From an application point of view, these findings are particularly relevant for environmental forecasting and climate policy design. The ability of boosted ensemble methods to produce accurate, stable and well-calibrated predictions, even in the upper range of the temperature distribution, is crucial when modeling the impacts of agricultural CO2 emissions. If warming in high-emission countries is underestimated, the result could be overly optimistic mitigation targets and inadequate policy responses. In contrast, the strong generalization capacity and low prediction bias shown by XGBoost, Gradient Boosting, and LightGBM ensure that national emission variability is faithfully captured in the forecasts. This level of reliability makes these models especially appropriate for supporting scenario analysis, emission benchmarking, and early warning systems, particularly in regions with limited data availability. In sum, the predictive behavior of tree-based ensemble methods aligns well with the demands of climate-sensitive planning, establishing them as valuable tools for environmental impact assessment.
3.2. Model Interpretability
Here, we explore model interpretability through SHAP values and feature importance rankings. Rather than presenting findings model-by-model, this section synthesizes key insights into a comparative analysis that highlights both shared patterns and meaningful differences across algorithms. We begin with the feature importance scores obtained from the tree-based regressors.

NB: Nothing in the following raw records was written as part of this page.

-- ==== Sys2Proof/Machine/Placement.lean ====
section
/-!
DEFINITION. From chunks to cores: UNIT_PLACEMENT (R120 to R124, R161, R259, R263), STEAL_MESSAGE (R263), and the end of a group with its profile record and the end of its unit (R116, R262, R376).
-/
namespace Sys2Proof.Machine

/-- The groups that stand on a core. -/
def State.groupsOn (s : State) (core : Nat) : List Group :=
  s.allGroups.filter (fun g => g.live && g.uid != 0 && g.coreId == core)

/-- The parts of live units that stand on a core, each with its window's size. -/
def State.partsOn (s : State) (core : Nat) : List (UnitCore × Nat) :=
  (s.allUnits.filter (·.live)).flatMap (fun u => (u.cores.filter (fun c => coreNo c.die c.core == core)).map (fun c => (c, u.scratch)))

/-- The lowest offset of a core's scratchpad, above the barrier words, where n bytes are free (R161; log entry 12). -/
def windowBase (parts : List (UnitCore × Nat)) (n : Nat) : Option Nat :=
  lowestFree ((0, 1024) :: (parts.filter (fun p => p.2 != 0)).map (fun p => (p.1.base, p.2))) n 0x80000

/-- The nb lowest barrier words of a core that no unit has, if so many are free (R121, R135). -/
def barrierWords (parts : List (UnitCore × Nat)) (nb : Nat) : Option (List Nat) :=
  let free := ((List.range 128).filter (fun i => !parts.any (fun p => p.1.barWords.contains i))).take nb
  if free.length = nb then some free else none

/-- What a window of n bytes at base holds as a unit of a context receives it: free bytes in each KiB that the same context held last, zero elsewhere (R161). -/
def freshWindow (owners : List (Nat × Nat)) (ctx base n free : Nat) : Memory :=
  (List.range n).foldl (fun m i =>
    if owners.any (fun o => o.1 == (base + i) / 1024 && o.2 == ctx) then m.put i (Config.freeByte (free + i)) else m) []

/-- A unit's part of a core and the places of its groups there, if the core admits them (R121). -/
def State.tryCore (s : State) (die core ctx nb scratch : Nat) (gs : List Group) : Option (UnitCore × List Group) :=
  let id := coreNo die core
  match seatAll (s.groupsOn id) gs, windowBase (s.partsOn id) scratch, barrierWords (s.partsOn id) nb with
  | some seats, some base, some words =>
    let owners := ((s.coreRec id).map (·.owners)).getD []
    some ({ die := die, core := core, base := base, window := freshWindow owners ctx base scratch s.free,
            bars := List.replicate nb (Barrier.ofWord 0), barWords := words }, seats)
  | _, _, _ => none

/-- The lowest cores of a die, from a number on, that admit the parts of a unit in order (R121, R124; log entry 12). -/
def State.coresFor (s : State) (die ctx nb scratch fuel core : Nat) (parts : List (List Group)) : Option (List (UnitCore × List Group)) :=
  match fuel, parts with
  | _, [] => some []
  | 0, _ => none
  | k + 1, p :: r =>
    match s.tryCore die core ctx nb scratch p with
    | some x => (s.coresFor die ctx nb scratch k (core + 1) r).map (x :: ·)
    | none => s.coresFor die ctx nb scratch k (core + 1) (p :: r)

/-- The n lowest free pool slots of a launch (R259): no group of the context, placed or saved, has its frame area there. -/
def State.freeSlots (s : State) (l : Launch) (n : Nat) : Option (List Nat) :=
  let held : Nat → Bool := fun fa => s.allGroups.any (fun g => g.live && g.uid != 0 && g.ctx == l.ctx && g.fa == fa) ||
    s.saved.any (fun v => v.groups.any (fun g => g.ctx == l.ctx && g.fa == fa))
  let busy := s.allGroups.length + (s.saved.map (fun v => v.groups.length)).sum
  let free := ((List.range (min l.fields.slots (n + busy))).filter (fun k => !held (l.fields.pool + k * l.fields.slotBytes))).take n
  if free.length = n then some free else none

/-- A group as it is placed: its identity, its place, its areas (R12, R120, R259). -/
def placedGroup (l : Launch) (uid gid k : Nat) (c : UnitCore) (slot : Nat) (g : Group) : Group :=
  let fa := l.fields.pool + slot * l.fields.slotBytes
  { g with gid := gid, uid := uid, ctx := l.ctx, die := c.die, core := c.core, coreIndex := k, fa := fa,
           da := fa + l.fields.faw * 4 * g.width, poolSlot := slot, umell := l.umell.map (·.2) }

/-- The barriers of a unit's part on a core as it is placed: zero words, but a unit of a Umell template has its barrier 0 initialised by BARINIT.AUTO with the lanes of that core (R135, R347; log entry 79). -/
def Launch.bars (l : Launch) (bars : List Barrier) (gs : List Group) : List Barrier :=
  if l.umell.isNone then bars
  else bars.modify 0 (fun _ => { auto := true, phase := false, arrived := 0, expected := BitVec.ofNat 16 ((gs.map (fun g => g.alive.size)).sum) })

/-- A unit placed with its groups and their streams, which wait for the entry segment (R123, R244). The cores start without L1 lines, since the record's acceptance acquires for the unit (R364). -/
def State.placeUnit (s : State) (l : Launch) (index : Nat) (parts : List (UnitCore × List Group)) (slots : List Nat) : State :=
  let uid := s.nextId
  let u : UnitRec :=
    { uid := uid, ctx := l.ctx, launch := l.key, index := index, threads := l.fields.threads, nb := l.fields.nb, coop := l.fields.coop,
      scratch := 1024 * l.fields.scratch, cores := parts.map (fun p => { p.1 with bars := l.bars p.1.bars p.2 }), sysarr := 0, sysSent := false, saveVa := 0, saving := none, stepping := false, live := true }
  let seats : List (Nat × UnitCore × Group) := parts.zipIdx.flatMap (fun p => p.1.2.map (fun g => (p.2, p.1.1, g)))
  let gs := seats.map (fun x => placedGroup l uid (uid + 1 + 2 * x.2.2.sgrp) x.1 x.2.1 (slots.getD x.2.2.sgrp 0) x.2.2)
  let sts := gs.map (fun g => { Stream.start (g.gid + 1) g.gid .home (BitVec.ofNat 57 l.entry) g.alive with status := .waitPlaced })
  let ids := parts.map (fun p => coreNo p.1.die p.1.core)
  (ids.foldl State.dropL1 { s with
    units := s.units ++ [u], groups := s.groups ++ gs, streams := s.streams ++ sts, nextId := uid + 1 + 2 * gs.length,
    clusters := s.clusters.map (fun c => if c.gated ∧ c.wakeAt = 0 ∧ ids.any (fun i => clusterOf i == c.cluster) then
      { c with wakeAt := s.dev.clock.toNat + 1200 } else c) }).useFree (1024 * l.fields.scratch * parts.length)

/-- The units that a die still has to place, in order: those of the chunk that it is placing, then those of its lowest chunk (R263). -/
def Launch.nextUnit (l : Launch) (die : Nat) : Option Nat :=
  match l.pending.find? (fun p => p.1 == die) with
  | some p => some p.2
  | none => ((l.chunks.getD die []).head?).map (fun c => 8 * c)

/-- Unit u has been placed by a die: the rest of its chunk stands next. -/
def Launch.taken (l : Launch) (die u : Nat) : Launch :=
  if l.pending.any (fun p => p.1 == die) then { l with pending := l.pending.filter (fun p => p != (die, u)) }
  else
    { l with chunks := l.chunks.modify die (fun c => c.drop 1),
             pending := l.pending ++ (((List.range 8).map (u + ·)).filter (fun i => decide (u < i) && decide (i < l.units))).map (fun i => (die, i)) }

/-- One unit of a launch tried on a die (R263). -/
def State.tryDie (s : State) (l : Launch) (die : Nat) : Option State :=
  match l.nextUnit die with
  | none => none
  | some u =>
    let parts := (List.range l.fields.coreCount).map l.fields.coreGroups
    match s.coresFor die l.ctx l.fields.nb (1024 * l.fields.scratch) Config.coresPerDie 0 parts, s.freeSlots l l.fields.groups with
    | some places, some slots => some ((s.placeUnit l u places slots).modLaunch l.key (fun x => x.taken die u))
    | _, _ => none

/-- Whether a launch has units that no die has placed. -/
def Launch.toPlace (l : Launch) : Bool := !l.pending.isEmpty || l.chunks.any (fun c => !c.isEmpty)

/-- STEAL_MESSAGE's effect: the die that holds the most chunks of a launch hands half of them, the highest, to a die that has none (R263). -/
def Launch.steal (l : Launch) (die : Nat) : Launch :=
  let n : Nat → Nat := fun d => (l.chunks.getD d []).length
  let victim := (List.range Config.dies).foldl (fun v d => if n v < n d then d else v) 0
  let r := n victim
  if r / 2 = 0 then { l with noSteal := l.noSteal ++ [die] }
  else { l with chunks := (l.chunks.modify victim (fun c => c.take (r - r / 2))).modify die (fun c => c ++ (l.chunks.getD victim []).drop (r - r / 2)) }

/-- Whether a die asks for chunks of a launch: it has none left and has not stopped (R263). -/
def Launch.asks (l : Launch) (die : Nat) : Bool :=
  (l.nextUnit die).isNone && !l.noSteal.contains die && l.chunks.any (fun c => !c.isEmpty)

/-- STEAL_MESSAGE (R263). -/
def execStealMessage (lid die : Nat) (s : State) : Host.Outcome State Fault Refusal :=
  .next ((s.modLaunch lid (fun l => if l.asks die then l.steal die else l)).post (.unitPlacement lid))

/-- The units of a launch that stand placed. -/
def State.unitsOf (s : State) (key : Nat) : List UnitRec := s.allUnits.filter (fun u => u.live && u.launch == key)

/-- The entry segments fetched after a placement: at once for a unit that is not cooperative; for a cooperative launch when its last unit is placed (R124, R244). -/
def State.startUnits (s : State) (key : Nat) : State :=
  match s.launches.find? (fun l => l.key == key) with
  | none => s
  | some l =>
    if l.fields.coop && l.toPlace then s
    else ((s.unitsOf key).filter (fun u => s.allStreams.any (fun x => decide (x.status = .waitPlaced) &&
        s.allGroups.any (fun g => g.gid == x.gid && g.uid == u.uid)))).foldl (fun t u => t.post (.entrySegmentFetch u.uid)) s

/-- UNIT_PLACEMENT: the first die that can places its next unit; a die with no chunk left steals (R121, R123, R263). Nothing of a suspended context is placed (R317). -/
def execUnitPlacement (lid : Nat) (s : State) : Host.Outcome State Fault Refusal :=
  .next (
    match s.launches.find? (fun l => l.key == lid) with
    | none => s
    | some l =>
      if s.ctxs.any (fun c => c.ctx == l.ctx && c.suspended) then s
      else match (List.range Config.dies).findSome? (fun d => s.tryDie l d) with
      | some t => (t.startUnits lid).post (.unitPlacement lid)
      | none =>
        match (List.range Config.dies).find? l.asks with
        | some d => (s.modLaunch lid (fun x => x.steal d)).post (.unitPlacement lid)
        | none => s)

/-- Launches that wait for resources look again. -/
def State.retryPlacement (s : State) : State :=
  (s.launches.filter (fun l => l.toPlace && !l.cancelled)).foldl (fun t l => t.post (.unitPlacement l.key)) s

/-- A group changed wherever it stands, taken away if f says so. -/
def State.removeGroup (s : State) (gid : Nat) : State :=
  let s1 : State := { s with groups := s.groups.filter (fun g => g.gid != gid), streams := s.streams.filter (fun x => x.gid != gid),
                             cmds := s.cmds.filter (fun c => c.gid != gid || !c.isOver) }
  let s2 : State := if s1.st.gid = gid then { s1 with st := Stream.none } else s1
  if s2.gr.gid = gid then { s2 with gr := Group.none } else s2

/-- A unit's window, barriers and record released; the cores remember who held the window (R116, R161). -/
def State.removeUnit (s : State) (u : UnitRec) : State :=
  let kib : UnitCore → List Nat := fun c => (List.range (u.scratch / 1024)).map (fun i => c.base / 1024 + i)
  let s1 := u.cores.foldl (fun t c => t.modCore (coreNo c.die c.core) (fun x =>
    { x with owners := x.owners.filter (fun o => !(kib c).contains o.1) ++ (kib c).map (fun k => (k, u.ctx)) })) s
  let s2 : State := { s1 with units := s1.units.filter (fun x => x.uid != u.uid) }
  if s2.un.uid = u.uid then { s2 with un := UnitRec.none } else s2

/-- A unit has ended, or has been dropped and counts as ended (R257, R258, R262). -/
def State.unitOver (s : State) (u : UnitRec) : State :=
  (((s.removeUnit u).modLaunch u.launch (fun l => { l with ended := l.ended + 1, count := bumpCount l.count (-1) })).post (.launchComplete u.launch)).retryPlacement

/-- The words of the profile record of a group of a unit (R376). -/
def State.profileWords (s : State) (g : Group) (u : UnitRec) : List Word :=
  [((s.launchOf u).map (·.lid)).getD 0, BitVec.ofNat 32 u.index, BitVec.ofNat 32 g.sgrp, g.place] ++
    (List.range 8).flatMap (fun i => [BitVec.ofNat 32 (g.stalls.getD i 0), BitVec.ofNat 32 (g.stalls.getD i 0 / 2 ^ 32)]) ++ List.replicate 12 0

/-- The profile record of a group of a unit in the ring of its context (R376); a context without a ring has none. An error: the ring's page is not there, and the group's end waits for it, at the address that comes with it. -/
def State.profile (s : State) (g : Group) (u : UnitRec) : Except (State × Nat) State :=
  match s.ctxRec g.ctx with
  | none => .ok s
  | some c =>
    if c.profcap = 0 then .ok s
    else
      match s.sysGet g.die g.ctx g.gid c.profva with
      | .error e => .error e
      | .ok (t, w) =>
        match t.sysPut g.die g.ctx g.gid [(c.profva + 128 + 128 * (w.toNat % c.profcap), s.profileWords g u), (c.profva, [w + 1])] with
        | .error e => .error e
        | .ok v => .ok (v.dropFar g.gid g.ctx [c.profva])

/-- The stall cycles of a group that ends count for the template that its launch runs (R348, R376). -/
def State.countStalls (s : State) (g : Group) (u : UnitRec) : State :=
  match (s.launches.find? (fun l => l.key == u.launch)).bind (·.umell) with
  | none => s
  | some e => s.modCtx g.ctx (fun c => { c with templates := c.templates.map (fun t =>
      if t.entry = e.1 then { t with stalls := (List.range 8).map (fun i => t.stalls.getD i 0 + g.stalls.getD i 0) } else t) })

/-- GROUP_END: no lane is left, and every store, atomic, held RED and command of the group is done: its record is written and its place released, and its unit ends with its last group (R116, R262, R376). -/
def execGroupEnd (gid : Nat) (s : State) : Host.Outcome State Fault Refusal :=
  .next (
    match s.group? gid with
    | none => s
    | some g =>
      if g.alive ≠ 0 ∨ g.uid = 0 ∨ s.stores.any (fun x => x.gid == gid) ∨ s.atomics.any (fun x => x.gid == gid) ∨
          s.cmds.any (fun c => c.gid == gid && !c.isOver) then s
      else
        let u := s.unitOf g.uid
        match s.profile g u with
        | .error (t, _) => t
        | .ok s1 =>
          let s2 := (s1.countStalls g u).removeGroup gid
          if s2.allGroups.any (fun x => x.live && x.uid == u.uid) then s2.retryPlacement else s2.unitOver u)

end Sys2Proof.Machine
end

Figure 7 displays the normalized contribution of each input variable to the reduction of impurity during training. This visualization provides a broad perspective on which input categories, such as temporal, spatial, or environmental characteristics, play the most significant role in determining the model predictions. These rankings help to clarify how different types of information influence the learning process and guide the behavior of the ensemble methods.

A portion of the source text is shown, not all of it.